With both ends included, repeat exactly the lines of the entries below from the one containing "cause's condition. -/" down to the one containing "exact .inr ⟨h, rfl⟩", and no others.

**Data items:**
.....

/-- Settles O6: a field is its masked shift, and the port gives the decoded instruction's fields. -/
theorem decodedOperandsAreMaskedShifts : Obligations.DecodedOperandsAreMaskedShifts := by
  refine fun rsv w => ⟨fun hop hr => ?_, fun op mk hmk hop hr => ?_, fun k => decoderPort_error_iff⟩
  · have hd := decodeWord_eq_extractFields (op := .loadConst) (BitVec.eq_of_toNat_eq hop) fun h =>
      reservedSet_eq_false_of_mask .I (hr h)
    exact ⟨_, _, hd, field_toNat_eq_shift_mask 6 (by decide), field_toNat_eq_shift_mask 26 (by decide), _,
      decoderPort_ok hd, rfl, rfl, rfl, rfl⟩
  · obtain ⟨o, ho, hformat, hfields, hport⟩ := exists_registerOpcode hmk
    have hd := decodeWord_eq_extractFields (BitVec.eq_of_toNat_eq (hop.trans ho.symm)) fun h => by
      rw [hformat]; exact reservedSet_eq_false_of_mask .R (hr h)
    have hp := decoderPort_ok hd
    rw [hfields] at hd
    rw [hfields, hport] at hp
    exact ⟨_, _, hd, field_toNat_eq_shift_mask 6 (by decide), field_toNat_eq_shift_mask 11 (by decide), _, hp, ho, rfl,
      setWidth_field_low _, setWidth_field_high _, rfl⟩

/-- Settles O7: RSV_CHECK is read for words with a reserved bit set only. -/
theorem reservedBitsFollowRsvCheck : Obligations.ReservedBitsFollowRsvCheck := by
  refine fun w => ⟨fun h => ?_, ?_, decodeWord_true_eq_false⟩
  · exact absurd (decodeWord_reservedBits_iff.1 h).1 (by simp)
  · rw [decodeWord_reservedBits_iff, exists_opcode_iff]
    simp [reservedSet, Opcode.format, Opcode.code, opField, ← BitVec.toNat_inj, or_and_right]

/-- Settles O9: only the chunk's length is malformed, and a word is 4 bytes. -/
theorem malformedInstructionIffNotFourBytes : Obligations.MalformedInstructionIffNotFourBytes :=
  ⟨fun _ _ => decodeChunk_malformedInstruction_iff, decodeWord_ne_malformedInstruction⟩

/-- Settles O10: the decoder evaluated on the seven chunks. -/
theorem fixtureBytesDecode : Obligations.FixtureBytesDecode := by
  unfold Obligations.FixtureBytesDecode
  decide

/-- Settles O12: a command whose opcode has a family passes or is out of range, and passing puts its operands in range. -/
theorem validationChecksOpcodeThenRange : Obligations.ValidationChecksOpcodeThenRange := by
  refine fun cmd => ⟨validate_invalidOpcode_iff.trans formatOfCode_eq_none_iff, fun hop hrange => ?_, fun hop hb => ?_⟩
  · obtain ⟨f, hf⟩ := Option.ne_none_iff_exists'.1 (mt formatOfCode_eq_none_iff.1 (not_not.2 hop))
    have hwidth : (2 : Int) ^ f.bWidth ≤ 0x100000 ∧ (2 : Int) ^ f.cWidth = 32 := by cases f <;> decide
    exact validate_outOfRange hf (by omega)
  · exact validate_outOfRange (formatOfCode_register hop) (by simp only [Format.bWidth]; omega)

end Sys2Proof
end

/-! ## The step, the causes it leaves and what it counts (40_step.md, 60_exceptions.md)

The fetched word byte by byte, the causes as an exact partition of the steps of a run that goes on, the record an ending
step writes, and the counters. -/

section
namespace Sys2Proof.Machine

variable {i : Instr} {s t : State}

/-! ### The fetch -/

/-- The assembled word gives its bytes back in code order (R36). -/
theorem bytesOfWord_wordOfBytes (b0 b1 b2 b3 : Byte) : bytesOfWord (wordOfBytes b0 b1 b2 b3) = [b0, b1, b2, b3] := by
  have hnat : (wordOfBytes b0 b1 b2 b3).toNat =
      ((b3.toNat * 2 ^ 8 + b2.toNat) * 2 ^ 8 + b1.toNat) * 2 ^ 8 + b0.toNat := by
    show (b3 ++ b2 ++ b1 ++ b0).toNat = _
    rw [toNat_append_eq, toNat_append_eq, toNat_append_eq]
  simp only [bytesOfWord, List.cons.injEq, field_eq_iff, hnat, and_true]
  omega

/-- Within the image, a code byte is the byte listed there (R30). -/
theorem getElem?_code_of_lt {a : Nat} (h : a < s.code.length) : s.code[a]? = some (s.codeByte a) := by
  rw [State.codeByte, List.getD_eq_getElem _ _ h, List.getElem?_eq_getElem h]

/-! ### The answer of a step -/

theorem exists_step_eq_next (s : State) : ∃ t, step s = .next t := by
  rcases step_cases s with ⟨-, e⟩ | ⟨-, -, e⟩ | ⟨-, -, -, e⟩ | ⟨-, -, -, e⟩ | ⟨-, _, -, e⟩ | ⟨-, _, -, -, -, e⟩ |
    ⟨-, _, -, -, e⟩
  all_goals exact ⟨_, e⟩

/-- Each cause's condition makes the step leave that cause (R73, R85). -/
theorem step_of_causeCondition {c : HaltCause} (hg : RunGoesOn s) (h : CauseCondition s c) :
    ∃ t, step s = .next t ∧ t.halt.cause = c := by
  cases c with
  | none =>
    obtain ⟨hf, i, hd, hr⟩ := h
    exact ⟨_, step_completes hf hd hr, by simpa using hg.2⟩
  | endOfProgram => exact ⟨_, step_atEnd hg h, rfl⟩
  | malformedTail => exact ⟨_, step_atTail hg h.1 h.2, rfl⟩
  | decodeError =>
    obtain ⟨hf, k, hd⟩ := h
    exact ⟨_, step_decodeError hf hd, rfl⟩
  | outOfBounds =>
    obtain ⟨hf, i, hd, hr⟩ := h
    exact ⟨_, step_outOfBounds hf hd hr, rfl⟩
  | stepCeiling => exact ⟨_, step_ceiling hg h.1 h.2, rfl⟩

/-- A step of a run that goes on leaves a cause exactly under that cause's condition. -/
theorem step_cause_eq_iff {c : HaltCause} (hg : RunGoesOn s) (h : step s = .next t) :
    t.halt.cause = c ↔ CauseCondition s c := by
  refine ⟨fun hc => hc ▸ step_causeCondition hg h, fun hcond => ?_⟩
  obtain ⟨u, hu, hc⟩ := step_of_causeCondition hg hcond
  cases h.symm.trans hu
  exact hc

/-- The two causes that are errors (R102). -/
theorem not_runSafe_iff : ¬ RunSafe t ↔ t.halt.cause = .decodeError ∨ t.halt.cause = .outOfBounds := by
  rw [RunSafe]
  cases t.halt.cause <;> simp [HaltCause.isError]

/-! ### The record of an ending step -/

/-- The kind codes of the errors a whole word can give (R100, D10). -/
theorem decodeWord_error_kindCode {rsv : Bool} {w : Word} {k : DecodeError} (h : decodeWord rsv w = .error k) :
    decodeWord rsv w = .error .invalidOpcode ∧ k.kindCode = 0 ∨
      decodeWord rsv w = .error .reservedBits ∧ k.kindCode = 2 := by
  rcases decodeWord_error_cases h with rfl | rfl
  · exact .inl ⟨h, rfl⟩
  · exact .inr ⟨h, rfl⟩

/-- A fetched instruction that raises is a READ_MEM on the address in x[C] or a WRITE_MEM on the address in x[B] (R101). -/
theorem readReg_addressReg_of_raises (hd : DecodesAtPc s i) (h : RaisesOutOfBounds i s) :
    (∃ b c, DecodesAtPc s (.readMem b c) ∧ s.readReg (addressReg i) = s.readReg c) ∨
      ∃ b c, DecodesAtPc s (.writeMem b c) ∧ s.readReg (addressReg i) = s.readReg b := by
  rcases (raisesOutOfBounds_iff i s).1 h with ⟨b, c, rfl, -⟩ | ⟨b, c, rfl, -⟩
  · exact .inl ⟨b, c, hd, rfl⟩
  · exact .inr ⟨b, c, hd, rfl⟩

/-! ### The counters -/

/-- A completed instruction counts its own access (R25, R93, R94). -/
theorem completed_cnt (i : Instr) (s : State) :
    (completed i s).cnt.mr = s.cnt.mr + (if ∃ b c, i = .readMem b c then 1 else 0) ∧
      (completed i s).cnt.mw = s.cnt.mw + (if ∃ b c, i = .writeMem b c then 1 else 0) := by
  cases i <;> simp [completed]

/-! ### The statements -/

/-- Settles O18: the fetched word is assembled from four bytes that the image lists. -/
theorem fetchedWordIsLittleEndian : Obligations.FetchedWordIsLittleEndian := by
  rintro s ⟨-, hp, -⟩ k hk
  have hbytes : bytesOfWord s.fetchWord = [0, 1, 2, 3].map fun k => s.codeByte (s.pc.toNat + k) :=
    bytesOfWord_wordOfBytes ..
  simp only [bytesOfWord, List.map_cons, List.map_nil, List.cons.injEq, and_true] at hbytes
  obtain ⟨h0, h1, h2, h3⟩ := hbytes
  rw [getElem?_code_of_lt (by omega)]
  interval_cases k
  · rw [h0]
  · rw [h1]
  · rw [h2]
  · rw [h3]

/-- Settles O19: the fetching step from the decode on, with the decoded instruction put in. -/
theorem stepRunsTheDecodedInstruction : Obligations.StepRunsTheDecodedInstruction := by
  intro s i hf hd
  have hd' : decodeWord s.cfg.rsvCheck s.fetchWord = .ok i := hd
  have h : step s = retire (exec i s.advancePc) := by rw [step_ready hf, hd']
  exact h

/-- Settles O20: every case of a step is a next state. -/
theorem everyStepAnswersANextState : Obligations.EveryStepAnswersANextState := exists_step_eq_next

/-- Settles O27: the ceiling's stop ends the run, and a run that has ended stays as it is. -/
theorem stepCeilingStopsTheRun : Obligations.StepCeilingStopsTheRun := by
  intro s hg hp hm
  have h := step_ceiling hg hp hm
  obtain ⟨hregs, hmem, hcnt, hcc⟩ := step_keeps_of_ends hg h (by simp)
  exact ⟨_, h, rfl, rfl, rfl, rfl, rfl, hregs, hmem, hcnt, hcc, steps_ended (by simp [RunGoesOn])⟩

/-- Settles O29: the record written in each of the five ending cases of a step. -/
theorem haltRecordContents : Obligations.HaltRecordContents := by
  refine ⟨fun s t hg h hc => ?_, fun rsv chunk k h => ?_⟩
  · have hfault := step_faultPc_of_ends hg h hc
    rcases step_cases s with ⟨hn, -⟩ | ⟨-, -, e⟩ | ⟨-, hp, hq, e⟩ | ⟨-, -, -, e⟩ | ⟨-, k, hd, e⟩ | ⟨-, i, hd, hr, -, e⟩ |
      ⟨-, i, -, -, e⟩
    case inl => exact absurd hg hn
    case inr.inr.inr.inr.inr.inr =>
      cases h.symm.trans e
      exact absurd (by simpa using hg.2) hc
    all_goals
      cases h.symm.trans e
      refine ⟨rfl, hfault, ?_⟩
    · simp
    · have hlt : s.code.length - s.pc.toNat < 2 ^ 32 := by omega
      simpa using hlt
    · simp
    · simpa using decodeWord_error_kindCode hd
    · exact ⟨by simp, by simp, by simp, by simp, fun _ => readReg_addressReg_of_raises hd hr⟩
  · have hmalformed : chunk.length ≠ 4 ↔ k = .malformedInstruction := by
      rw [← decodeChunk_malformedInstruction_iff (rsv := rsv), h, Except.error.injEq]
    rw [hmalformed]
    cases k <;> decide

/-- Settles O31: the two error causes, each by its condition. -/
theorem errorsAreExactlyDecodeAndBoundsFailures : Obligations.ErrorsAreExactlyDecodeAndBoundsFailures := by
  intro s hg
  obtain ⟨t, ht⟩ := exists_step_eq_next s
  refine ⟨t, ht, ?_⟩
  rw [not_runSafe_iff, step_cause_eq_iff hg ht, step_cause_eq_iff hg ht, and_or_left]
  rfl

/-- Settles O35: the completed ABS is the state itself. -/
theorem absOnlyCountsAsAStep : Obligations.AbsOnlyCountsAsAStep :=
  ⟨fun _ h => decodeWord_false_of_mask_eq_code .abs h,
    fun b c s => ⟨s, exec_abs b c s, fun _ => rfl, fun _ => rfl, rfl, rfl, ⟨rfl, rfl⟩, rfl, rfl⟩,
    fun _ _ _ hf hd => step_completes hf hd id⟩

/-- Settles O39: a step counts its completed instruction, and a step that completes none keeps the counters. -/
theorem countersCountCompletedInstructions : Obligations.CountersCountCompletedInstructions := by
  refine ⟨fun s i hf hd hr => ?_, fun s hnone => ?_⟩
  · obtain ⟨hmr, hmw⟩ := completed_cnt i s.advancePc
    exact ⟨_, step_completes hf hd hr, by simp, hmr, hmw⟩
  · obtain ⟨t, ht⟩ := exists_step_eq_next s
    rcases step_completes_or_keeps ht with ⟨i, hf, hd, hr, -⟩ | ⟨-, -, hcnt, -⟩
    · exact absurd (hnone i (nextInstr_eq_some hf hd)) hr
    · exact ⟨t, ht, hcnt⟩

end Sys2Proof.Machine
end

/-! ## The invariants (10_state.md, 20_memory.md, 40_step.md, 60_exceptions.md)

What every step keeps of data memory, pc and counters, values, and the halt record, and that a launch starts with it. -/

section
namespace Sys2Proof.Machine

variable {i : Instr} {s t : State} {cfg : RunConfig} {image : List Byte}

/-! ### What a completed instruction keeps -/

/-- A WRITE_MEM that completes stores below N (R42). -/
theorem completed_memoryCanonical (hr : ¬ RaisesOutOfBounds i s) (h : MemoryCanonical s) :
    MemoryCanonical (completed i s) := by
  obtain ⟨hwf, hbound⟩ := h
  cases i with
  | loadConst b c => exact ⟨hwf, hbound⟩
  | readMem b c => exact ⟨hwf, hbound⟩
  | writeMem b c =>
    refine ⟨Memory.write_wf _ _ hwf, fun cell hcell => ?_⟩
    rcases Memory.mem_write hcell with rfl | hold
    · exact Nat.not_le.1 hr
    · exact hbound cell hold
  | abs b c => exact ⟨hwf, hbound⟩

/-- A word of data memory is 0 or listed, so it is small where the listed words are (R20, R31). -/
theorem read_lt_of_valuesSmall (h : ValuesSmall s) (a : Nat) : (s.dmem.read a).toNat < 2 ^ 20 := by
  rcases Memory.read_mem (a := a) s.dmem with h0 | hmem
  · rw [h0]; decide
  · exact h.2 _ hmem

theorem readReg_writeReg_lt {r : RegIdx} {v : Word} (hv : v.toNat < 2 ^ 20)
    (h : ∀ q : RegIdx, (s.readReg q).toNat < 2 ^ 20) (q : RegIdx) : ((s.writeReg r v).readReg q).toNat < 2 ^ 20 := by
  rw [State.readReg_writeReg]
  split
  · exact hv
  · exact h q

/-- A new value is a 20-bit constant, a word of data memory or a register's value (R20). -/
theorem completed_valuesSmall (i : Instr) (h : ValuesSmall s) : ValuesSmall (completed i s) := by
  obtain ⟨hregs, hcells⟩ := h
  cases i with
  | loadConst b c =>
    have hb : (b.setWidth 32).toNat < 2 ^ 20 := by
      rw [BitVec.toNat_setWidth_of_le (by decide)]; exact b.isLt
    exact ⟨readReg_writeReg_lt hb hregs, hcells⟩
  | readMem b c => exact ⟨readReg_writeReg_lt (read_lt_of_valuesSmall ⟨hregs, hcells⟩ _) hregs, hcells⟩
  | writeMem b c =>
    refine ⟨hregs, fun cell hcell => ?_⟩
    rcases Memory.mem_write hcell with rfl | hold
    · exact hregs c
    · exact hcells cell hold
  | abs b c => exact ⟨hregs, hcells⟩

/-- An instruction makes at most one access (R25). -/
theorem completed_accesses_le (i : Instr) (s : State) :
    (completed i s).cnt.mr.toNat + (completed i s).cnt.mw.toNat ≤ s.cnt.mr.toNat + s.cnt.mw.toNat + 1 := by
  cases i <;> simp [completed, BitVec.toNat_add] <;> omega

/-! ### What a step keeps -/

theorem step_memoryCanonical (hs : MemoryCanonical s) (h : step s = .next t) : MemoryCanonical t := by
  rcases step_completes_or_keeps h with ⟨i, -, -, hr, rfl⟩ | ⟨-, hdmem, -, -, hcfg⟩
  · exact completed_memoryCanonical (mt (raisesOutOfBounds_advancePc i s).1 hr) hs
  · rw [MemoryCanonical, hdmem, hcfg]
    exact hs

theorem step_valuesSmall (hs : ValuesSmall s) (h : step s = .next t) : ValuesSmall t := by
  rcases step_completes_or_keeps h with ⟨i, -, -, -, rfl⟩ | ⟨hregs, hdmem, -, -⟩
  · exact completed_valuesSmall (s := s.advancePc) i hs
  · exact ⟨fun r => by rw [hregs r]; exact hs.1 r, hdmem ▸ hs.2⟩

/-- The fetch's advance stays within the image, so the pc does not wrap (R13, R22). -/
theorem advancePc_pc_toNat (hp : s.pc.toNat + 4 ≤ s.code.length) (hlen : s.code.length < 2 ^ 32) :
    (s.pc + 4).toNat = s.pc.toNat + 4 :=
  BitVec.toNat_add_of_lt (by simp; omega)

/-- The pc of a run that goes on counts its completed instructions (R22, R81). -/
theorem pc_toNat_of_goesOn (hs : PcAndCountersAgree s) (hg : RunGoesOn s) : s.pc.toNat = 4 * s.cnt.ie.toNat := by
  obtain ⟨-, -, hpc, -⟩ := hs
  simpa [hg.2, pcLead] using hpc

/-- A completed instruction counts once, without overflow (R27, R81). -/
theorem completed_countInstr_pcAndCountersAgree (i : Instr) (hf : ReadyToFetch s) (hs : PcAndCountersAgree s) :
    PcAndCountersAgree (completed i s.advancePc).countInstr := by
  have hpc := pc_toNat_of_goesOn hs hf.1
  obtain ⟨hlen, hle, -, hacc⟩ := hs
  obtain ⟨⟨-, hcause⟩, hp, -⟩ := hf
  have hadv := advancePc_pc_toNat hp hlen
  have hie : (s.cnt.ie + 1).toNat = s.cnt.ie.toNat + 1 := BitVec.toNat_add_of_lt (by simp; omega)
  have hcount := completed_accesses_le i s.advancePc
  simp only [PcAndCountersAgree, State.countInstr_code, State.countInstr_pc, State.countInstr_cnt, State.countInstr_halt,
    completed_code, completed_pc, completed_ie, completed_halt, State.advancePc_code, State.advancePc_pc,
    State.advancePc_cnt, State.advancePc_halt, hcause, pcLead, hie, hadv] at hcount ⊢
  omega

.....

**Result of the exercise:**
/-- A step of a run that goes on leaves a cause exactly under that cause's condition. -/
theorem step_cause_eq_iff {c : HaltCause} (hg : RunGoesOn s) (h : step s = .next t) :
    t.halt.cause = c ↔ CauseCondition s c := by
  refine ⟨fun hc => hc ▸ step_causeCondition hg h, fun hcond => ?_⟩
  obtain ⟨u, hu, hc⟩ := step_of_causeCondition hg hcond
  cases h.symm.trans hu
  exact hc

/-- The two causes that are errors (R102). -/
theorem not_runSafe_iff : ¬ RunSafe t ↔ t.halt.cause = .decodeError ∨ t.halt.cause = .outOfBounds := by
  rw [RunSafe]
  cases t.halt.cause <;> simp [HaltCause.isError]

/-! ### The record of an ending step -/

/-- The kind codes of the errors a whole word can give (R100, D10). -/
theorem decodeWord_error_kindCode {rsv : Bool} {w : Word} {k : DecodeError} (h : decodeWord rsv w = .error k) :
    decodeWord rsv w = .error .invalidOpcode ∧ k.kindCode = 0 ∨
      decodeWord rsv w = .error .reservedBits ∧ k.kindCode = 2 := by
  rcases decodeWord_error_cases h with rfl | rfl
  · exact .inl ⟨h, rfl⟩
  · exact .inr ⟨h, rfl⟩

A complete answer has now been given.